What is the underlying reason for this design choice?
Simplicity brings predictability. When filenames are just byte sequences, the system’s behavior is completely deterministic: two filenames are identical if and only if their byte sequences are exactly the same. There is no ambiguity, no special cases, and no cultural dependency. The VFS (Virtual File System) layer resolves pathnames to inodes via the dentry cache, but this process is pure byte matching3.
But macOS chose a different path.
Equivalence Relations: When Sameness Becomes Complex
In mathematics, an equivalence relation is a relation that satisfies three properties: reflexivity (a ~ a), symmetry (if a ~ b, then b ~ a), and transitivity (if a ~ b and b ~ c, then a ~ c). When we say something is case-insensitive, we are actually defining an equivalence relation: A ~ a, B ~ b, and so on.
This seems simple, doesn’t it?
The problem is: who defines this equivalence relation? Different systems may have different definitions.
In English, the uppercase of ‘i’ is ‘I’; this seems obvious. But Turkish has four different ‘i’s:
| Form | Dotted | Dotless |
|---|---|---|
| Uppercase | İ (U+0130) | I (U+0049) |
| Lowercase | i (U+0069) | ı (U+0131) |
In Turkish, the uppercase of ‘i’ is ‘İ’ (uppercase I with a dot), and the lowercase of ‘I’ is ‘ı’ (lowercase i without a dot)4. This means that if a security check uses English rules to convert FILE to lowercase and gets file, while the filesystem uses Turkish rules and gets fıle, these two strings will not match—even though they “should” be the same filename.
WARNING
This is not a theoretical issue.

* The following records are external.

theorem restore_changes (r : HoRun) (cause : Nat) (s : State) :
    changes (paramUse ++ [.part .bearer, .part .brt, .hoExec, .state, .frozen, .runSub, .radioLoop]) s (restore r cause s) := by
  unfold restore
  try dsimp only
  repeat' first
    | (with_reducible apply changes.refl)
    | (with_reducible assumption)
    | (with_reducible apply changes.step (cntHxu_changes ..))
    | (with_reducible apply changes.step (writeTriggers_changes ..))
    | (with_reducible apply changes.step (releasePins_changes ..))
    | (with_reducible apply changes.step (checkParam_changes ..))
    | (with_reducible apply changes.step (givePenalty_changes ..))
    | (with_reducible apply changes.step (placeHead_changes ..))
    | (with_reducible apply changes.step (applyLoop_changes ..))
    | (with_reducible apply changes.step (backToConnected_changes ..))
    | (with_reducible apply changes.step (clearRun_changes ..))
    | (with_reducible apply changes.step (post_changes ..))
    | decide

theorem commitRecord_changes (r : HoRun) (s : State) : changes paramUse s (commitRecord r s) := by
  unfold commitRecord
  repeat' first
    | (with_reducible apply changes.refl)
    | (with_reducible assumption)
    | split
    | (with_reducible apply changes.modSub)
    | (with_reducible apply changes.step (setServing_changes ..))
    | decide
    | exact .inl (by decide)
    | exact .inr (fun _ => rfl)

theorem commitOn_changes (r : HoRun) (i timing : Nat) (s : State) :
    changes (paramUse ++ [.part .bearer, .part .brt, .hoExec, .state, .frozen, .runSub]) s (commitOn r i timing s) := by
  unfold commitOn
  try dsimp only
  repeat' first
    | (with_reducible apply changes.refl)
    | (with_reducible assumption)
    | (with_reducible apply changes.step (cntHxu_changes ..))
    | (with_reducible apply changes.step (checkParam_changes ..))
    | (with_reducible apply changes.step (releasePins_changes ..))
    | (with_reducible apply changes.step (pinServing_changes ..))
    | (with_reducible apply changes.step (backToConnected_changes ..))
    | (with_reducible apply changes.step (clearRun_changes ..))
    | (with_reducible apply changes.step (commitRecord_changes ..))
    | (with_reducible apply changes.step (zeroTriggers_changes ..))
    | (with_reducible apply changes.step (placeHead_changes ..))
    | (with_reducible apply changes.step (setTiming_changes ..))
    | (with_reducible apply changes.step (post_changes ..))
    | decide

theorem commit_changes (r : HoRun) (timing : Nat) (s : State) :
    changes (paramUse ++ [.part .bearer, .part .brt, .hoExec, .state, .frozen, .runSub, .radioLoop]) s (commit r timing s) := by
  unfold commit
  repeat' first
    | (with_reducible apply changes.refl)
    | (with_reducible assumption)
    | split
    | (with_reducible apply changes.modHxu)
    | (with_reducible apply changes.step (lookup_changes ..))
    | (with_reducible apply changes.step (restore_changes ..))
    | (with_reducible apply changes.step (commitOn_changes ..))
    | (dsimp only)
    | (with_reducible apply changes.of_fst; (focus assumption))
    | decide
    | exact .inl (by decide)

theorem abandon_changes (r : HoRun) (s : State) :
    changes (paramUse ++ [.part .bearer, .part .brt, .hoExec, .connected, .state, .frozen, .runSub, .radioLoop]) s (abandon r s) := by
  unfold abandon
  try dsimp only
  repeat' first
    | (with_reducible apply changes.refl)
    | (with_reducible assumption)
    | (with_reducible apply changes.step (cntHxu_changes ..))
    | (with_reducible apply changes.step (clearRun_changes ..))
    | (with_reducible apply changes.step (writeTriggers_changes ..))
    | (with_reducible apply changes.step (releasePins_changes ..))
    | (with_reducible apply changes.step (campFromLink_changes ..))
    | (with_reducible apply changes.step (setHoExec_changes ..))
    | decide

theorem hoGuardStep_changes (s : State) :
    changes (paramUse ++ [.part .bearer, .part .brt, .hoExec, .state, .frozen, .runSub, .radioLoop]) s (hoGuardStep s) := by
  unfold hoGuardStep
  repeat' first
    | (with_reducible apply changes.refl)
    | (with_reducible assumption)
    | split
    | (with_reducible apply changes.modHxu)
    | (with_reducible apply changes.step (restore_changes ..))
    | decide
    | exact .inl (by decide)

Jeff Atwood documented a real-world case on the Coding Horror blog: when an application runs under a Turkish locale, converting the string INTEGER to lowercase results in ınteger instead of integer, causing the program logic to fail completely5.
This reveals a profound problem: case conversion is not a universal, culture-independent operation. When we implement case-insensitivity at the filesystem level, we must choose a specific set of rules—and that choice may be inconsistent with the rules used by user-space programs.
Unicode Normalization: A Deeper Rabbit Hole
If case-insensitivity is complex enough, Unicode normalization pushes the problem into another dimension.
Let’s start with a simple question: Is ‘é’ one character or two?
In Unicode, the answer is “both.” ‘é’ can be represented by a single code point U+00E9 (LATIN SMALL LETTER E WITH ACUTE), or by two code points U+0065 (LATIN SMALL LETTER E) + U+0301 (COMBINING ACUTE ACCENT). These two representations are visually identical but completely different at the byte level:
Precomposed form (NFC): C3 A9 -> éDecomposed form (NFD): 65 CC 81 -> e + ́ → éThe Unicode standard defines four normalization forms: NFC, NFD, NFKC, and NFKD6. NFC tends to use precomposed characters, while NFD tends to decompose characters into base characters plus combining marks.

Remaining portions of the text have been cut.